### WORK ORDER
In the records that follow, find the line with "p1 ++ ignored ++ (busy ++ [0xFF#8])) →"; from there, retype every line exactly through the line with "trace := (exchanges (idleBytes ((m", which also belongs to the answer.

### SUPPLIED DATA
Segment Open

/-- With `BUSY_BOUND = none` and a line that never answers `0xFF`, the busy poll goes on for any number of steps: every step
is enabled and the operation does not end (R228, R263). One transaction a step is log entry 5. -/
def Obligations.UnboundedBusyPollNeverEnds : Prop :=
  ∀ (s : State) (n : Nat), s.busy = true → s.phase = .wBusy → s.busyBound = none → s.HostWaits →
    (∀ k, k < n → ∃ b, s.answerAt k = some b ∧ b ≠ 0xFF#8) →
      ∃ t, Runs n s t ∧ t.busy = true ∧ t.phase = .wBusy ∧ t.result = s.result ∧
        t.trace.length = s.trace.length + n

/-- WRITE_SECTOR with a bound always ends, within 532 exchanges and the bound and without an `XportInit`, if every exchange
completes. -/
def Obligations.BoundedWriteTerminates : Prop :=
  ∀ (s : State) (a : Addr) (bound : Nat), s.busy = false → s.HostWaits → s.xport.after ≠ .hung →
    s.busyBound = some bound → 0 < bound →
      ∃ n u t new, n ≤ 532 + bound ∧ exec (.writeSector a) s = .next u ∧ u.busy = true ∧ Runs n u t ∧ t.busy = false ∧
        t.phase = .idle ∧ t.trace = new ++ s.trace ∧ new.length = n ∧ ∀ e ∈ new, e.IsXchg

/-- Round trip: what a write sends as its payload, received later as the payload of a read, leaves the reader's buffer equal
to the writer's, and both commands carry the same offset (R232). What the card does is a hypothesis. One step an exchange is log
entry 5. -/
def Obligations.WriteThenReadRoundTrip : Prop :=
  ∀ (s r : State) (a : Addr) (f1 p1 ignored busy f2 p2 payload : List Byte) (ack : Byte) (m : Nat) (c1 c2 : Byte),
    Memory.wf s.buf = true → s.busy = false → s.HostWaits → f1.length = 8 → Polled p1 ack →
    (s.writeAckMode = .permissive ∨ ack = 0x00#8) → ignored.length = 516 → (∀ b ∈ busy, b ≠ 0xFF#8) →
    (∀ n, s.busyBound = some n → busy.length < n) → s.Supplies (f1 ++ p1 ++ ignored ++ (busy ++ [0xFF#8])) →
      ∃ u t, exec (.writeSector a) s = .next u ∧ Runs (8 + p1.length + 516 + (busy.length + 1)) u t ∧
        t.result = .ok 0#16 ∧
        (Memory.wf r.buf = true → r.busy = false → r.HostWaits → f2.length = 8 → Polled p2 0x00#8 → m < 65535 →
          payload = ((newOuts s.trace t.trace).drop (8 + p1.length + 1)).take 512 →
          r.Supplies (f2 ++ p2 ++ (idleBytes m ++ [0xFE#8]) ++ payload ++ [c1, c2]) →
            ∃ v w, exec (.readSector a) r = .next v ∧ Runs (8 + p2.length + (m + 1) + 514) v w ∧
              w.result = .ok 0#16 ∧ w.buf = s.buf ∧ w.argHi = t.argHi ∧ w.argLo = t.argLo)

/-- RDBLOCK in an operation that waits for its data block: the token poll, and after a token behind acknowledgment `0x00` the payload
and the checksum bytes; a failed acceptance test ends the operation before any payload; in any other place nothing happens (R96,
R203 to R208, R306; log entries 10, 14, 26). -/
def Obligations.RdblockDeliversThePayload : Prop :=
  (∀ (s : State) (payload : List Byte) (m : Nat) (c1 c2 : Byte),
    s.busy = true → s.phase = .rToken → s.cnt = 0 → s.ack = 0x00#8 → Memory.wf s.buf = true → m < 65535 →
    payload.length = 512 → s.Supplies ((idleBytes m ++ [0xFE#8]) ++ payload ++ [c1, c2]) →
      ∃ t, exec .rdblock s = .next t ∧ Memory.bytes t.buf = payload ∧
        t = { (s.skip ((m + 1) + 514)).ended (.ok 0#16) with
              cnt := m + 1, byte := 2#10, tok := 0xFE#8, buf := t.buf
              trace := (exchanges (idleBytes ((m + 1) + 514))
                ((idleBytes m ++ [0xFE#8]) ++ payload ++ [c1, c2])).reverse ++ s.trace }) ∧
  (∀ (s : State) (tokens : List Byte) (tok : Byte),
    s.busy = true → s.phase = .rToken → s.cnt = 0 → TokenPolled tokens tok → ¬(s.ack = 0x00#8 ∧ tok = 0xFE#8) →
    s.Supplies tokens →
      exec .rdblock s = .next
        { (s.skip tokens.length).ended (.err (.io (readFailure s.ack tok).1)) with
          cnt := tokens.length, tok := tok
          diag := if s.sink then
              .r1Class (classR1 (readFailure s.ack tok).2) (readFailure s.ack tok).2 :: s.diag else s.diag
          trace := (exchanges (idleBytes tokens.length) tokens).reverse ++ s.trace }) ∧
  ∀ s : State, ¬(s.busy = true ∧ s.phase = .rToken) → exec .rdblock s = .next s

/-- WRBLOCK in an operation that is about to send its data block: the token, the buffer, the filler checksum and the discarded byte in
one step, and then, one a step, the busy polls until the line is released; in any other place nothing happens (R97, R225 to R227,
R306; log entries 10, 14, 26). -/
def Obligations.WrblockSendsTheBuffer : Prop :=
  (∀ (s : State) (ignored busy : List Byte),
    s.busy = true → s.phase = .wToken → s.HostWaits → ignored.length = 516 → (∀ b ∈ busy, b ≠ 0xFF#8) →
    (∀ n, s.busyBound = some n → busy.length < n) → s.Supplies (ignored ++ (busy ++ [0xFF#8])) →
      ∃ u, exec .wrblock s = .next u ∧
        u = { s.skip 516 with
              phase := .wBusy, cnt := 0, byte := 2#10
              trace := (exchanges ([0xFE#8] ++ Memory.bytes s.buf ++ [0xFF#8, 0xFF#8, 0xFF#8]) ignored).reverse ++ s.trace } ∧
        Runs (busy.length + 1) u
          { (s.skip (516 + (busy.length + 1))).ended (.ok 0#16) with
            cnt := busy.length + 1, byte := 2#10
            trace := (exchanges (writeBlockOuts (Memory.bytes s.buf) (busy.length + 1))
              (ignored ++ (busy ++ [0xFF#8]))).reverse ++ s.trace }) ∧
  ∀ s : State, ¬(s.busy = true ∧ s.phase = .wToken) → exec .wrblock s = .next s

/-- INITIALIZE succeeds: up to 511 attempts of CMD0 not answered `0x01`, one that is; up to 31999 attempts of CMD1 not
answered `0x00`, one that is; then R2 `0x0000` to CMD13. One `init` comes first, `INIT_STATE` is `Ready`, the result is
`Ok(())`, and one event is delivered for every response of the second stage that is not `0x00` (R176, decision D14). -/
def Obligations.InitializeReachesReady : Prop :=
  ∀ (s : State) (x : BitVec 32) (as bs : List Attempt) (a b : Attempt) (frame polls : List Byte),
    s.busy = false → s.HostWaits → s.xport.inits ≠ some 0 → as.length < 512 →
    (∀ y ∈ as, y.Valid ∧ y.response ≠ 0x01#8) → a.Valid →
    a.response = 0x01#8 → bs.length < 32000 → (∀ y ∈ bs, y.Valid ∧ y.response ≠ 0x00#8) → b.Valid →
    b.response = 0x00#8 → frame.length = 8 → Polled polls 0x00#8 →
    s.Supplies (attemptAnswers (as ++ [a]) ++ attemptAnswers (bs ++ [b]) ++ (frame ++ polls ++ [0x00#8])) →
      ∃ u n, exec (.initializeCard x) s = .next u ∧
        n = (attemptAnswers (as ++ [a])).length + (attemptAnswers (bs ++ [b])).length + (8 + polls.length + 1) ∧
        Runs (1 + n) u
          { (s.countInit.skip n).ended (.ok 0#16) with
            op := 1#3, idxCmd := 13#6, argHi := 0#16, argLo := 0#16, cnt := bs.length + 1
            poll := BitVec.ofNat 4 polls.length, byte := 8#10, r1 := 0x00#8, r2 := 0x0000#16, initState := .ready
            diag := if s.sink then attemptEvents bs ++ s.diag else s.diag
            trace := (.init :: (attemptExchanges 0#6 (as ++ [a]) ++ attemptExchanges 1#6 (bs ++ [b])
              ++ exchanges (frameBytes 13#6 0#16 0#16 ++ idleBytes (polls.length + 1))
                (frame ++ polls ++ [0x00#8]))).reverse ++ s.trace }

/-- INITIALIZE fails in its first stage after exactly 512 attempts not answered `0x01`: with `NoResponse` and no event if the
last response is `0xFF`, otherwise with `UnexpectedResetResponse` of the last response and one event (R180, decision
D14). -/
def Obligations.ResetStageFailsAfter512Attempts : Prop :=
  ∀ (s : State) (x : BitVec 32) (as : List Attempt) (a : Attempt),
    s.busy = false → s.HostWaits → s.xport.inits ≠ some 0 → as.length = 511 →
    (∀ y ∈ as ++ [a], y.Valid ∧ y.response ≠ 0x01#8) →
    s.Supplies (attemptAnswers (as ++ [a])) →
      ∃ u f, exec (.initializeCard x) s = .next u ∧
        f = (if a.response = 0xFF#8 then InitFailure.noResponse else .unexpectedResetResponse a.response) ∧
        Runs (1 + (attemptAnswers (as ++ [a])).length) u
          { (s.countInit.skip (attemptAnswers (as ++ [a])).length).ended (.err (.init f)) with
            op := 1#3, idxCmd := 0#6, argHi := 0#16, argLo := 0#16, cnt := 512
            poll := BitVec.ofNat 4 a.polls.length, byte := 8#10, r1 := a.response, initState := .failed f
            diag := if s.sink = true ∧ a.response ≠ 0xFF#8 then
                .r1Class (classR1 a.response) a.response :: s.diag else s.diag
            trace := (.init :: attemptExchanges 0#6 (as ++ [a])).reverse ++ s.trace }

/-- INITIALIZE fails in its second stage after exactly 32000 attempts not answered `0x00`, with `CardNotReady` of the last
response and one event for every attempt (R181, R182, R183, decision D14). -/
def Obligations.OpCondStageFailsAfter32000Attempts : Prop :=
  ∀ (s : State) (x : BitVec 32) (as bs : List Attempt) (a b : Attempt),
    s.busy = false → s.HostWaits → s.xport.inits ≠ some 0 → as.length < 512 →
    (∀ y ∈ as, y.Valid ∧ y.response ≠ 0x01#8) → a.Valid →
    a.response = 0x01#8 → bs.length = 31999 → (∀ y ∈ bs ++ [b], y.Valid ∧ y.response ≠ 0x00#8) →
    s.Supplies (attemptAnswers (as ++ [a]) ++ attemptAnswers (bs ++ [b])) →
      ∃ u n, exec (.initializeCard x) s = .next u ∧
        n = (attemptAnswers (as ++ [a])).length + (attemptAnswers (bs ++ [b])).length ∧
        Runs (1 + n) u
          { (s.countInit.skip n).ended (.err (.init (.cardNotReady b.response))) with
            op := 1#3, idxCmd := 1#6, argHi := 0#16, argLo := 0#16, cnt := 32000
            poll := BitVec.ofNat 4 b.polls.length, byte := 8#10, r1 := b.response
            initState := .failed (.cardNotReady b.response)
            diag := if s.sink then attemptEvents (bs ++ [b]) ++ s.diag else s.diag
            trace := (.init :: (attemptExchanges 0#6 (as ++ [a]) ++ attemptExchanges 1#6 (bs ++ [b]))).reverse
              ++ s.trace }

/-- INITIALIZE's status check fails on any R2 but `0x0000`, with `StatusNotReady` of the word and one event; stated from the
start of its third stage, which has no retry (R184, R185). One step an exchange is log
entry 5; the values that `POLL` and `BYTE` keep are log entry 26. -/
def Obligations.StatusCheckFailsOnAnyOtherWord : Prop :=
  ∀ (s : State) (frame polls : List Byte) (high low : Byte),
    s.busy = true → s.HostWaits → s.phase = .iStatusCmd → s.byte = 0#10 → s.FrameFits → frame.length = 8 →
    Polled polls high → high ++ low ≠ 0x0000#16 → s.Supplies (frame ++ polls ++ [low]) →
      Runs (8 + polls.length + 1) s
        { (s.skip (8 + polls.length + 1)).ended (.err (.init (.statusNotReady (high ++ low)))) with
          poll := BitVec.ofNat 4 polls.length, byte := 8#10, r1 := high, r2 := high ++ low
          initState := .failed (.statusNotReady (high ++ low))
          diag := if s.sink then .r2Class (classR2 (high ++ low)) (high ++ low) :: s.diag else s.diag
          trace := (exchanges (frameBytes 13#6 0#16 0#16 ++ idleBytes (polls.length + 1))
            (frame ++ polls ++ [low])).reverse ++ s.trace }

Segment Closed

### COMPLETED EXERCISE
    (∀ n, s.busyBound = some n → busy.length < n) → s.Supplies (f1 ++ p1 ++ ignored ++ (busy ++ [0xFF#8])) →
      ∃ u t, exec (.writeSector a) s = .next u ∧ Runs (8 + p1.length + 516 + (busy.length + 1)) u t ∧
        t.result = .ok 0#16 ∧
        (Memory.wf r.buf = true → r.busy = false → r.HostWaits → f2.length = 8 → Polled p2 0x00#8 → m < 65535 →
          payload = ((newOuts s.trace t.trace).drop (8 + p1.length + 1)).take 512 →
          r.Supplies (f2 ++ p2 ++ (idleBytes m ++ [0xFE#8]) ++ payload ++ [c1, c2]) →
            ∃ v w, exec (.readSector a) r = .next v ∧ Runs (8 + p2.length + (m + 1) + 514) v w ∧
              w.result = .ok 0#16 ∧ w.buf = s.buf ∧ w.argHi = t.argHi ∧ w.argLo = t.argLo)

/-- RDBLOCK in an operation that waits for its data block: the token poll, and after a token behind acknowledgment `0x00` the payload
and the checksum bytes; a failed acceptance test ends the operation before any payload; in any other place nothing happens (R96,
R203 to R208, R306; log entries 10, 14, 26). -/
def Obligations.RdblockDeliversThePayload : Prop :=
  (∀ (s : State) (payload : List Byte) (m : Nat) (c1 c2 : Byte),
    s.busy = true → s.phase = .rToken → s.cnt = 0 → s.ack = 0x00#8 → Memory.wf s.buf = true → m < 65535 →
    payload.length = 512 → s.Supplies ((idleBytes m ++ [0xFE#8]) ++ payload ++ [c1, c2]) →
      ∃ t, exec .rdblock s = .next t ∧ Memory.bytes t.buf = payload ∧
        t = { (s.skip ((m + 1) + 514)).ended (.ok 0#16) with
              cnt := m + 1, byte := 2#10, tok := 0xFE#8, buf := t.buf
              trace := (exchanges (idleBytes ((m + 1) + 514))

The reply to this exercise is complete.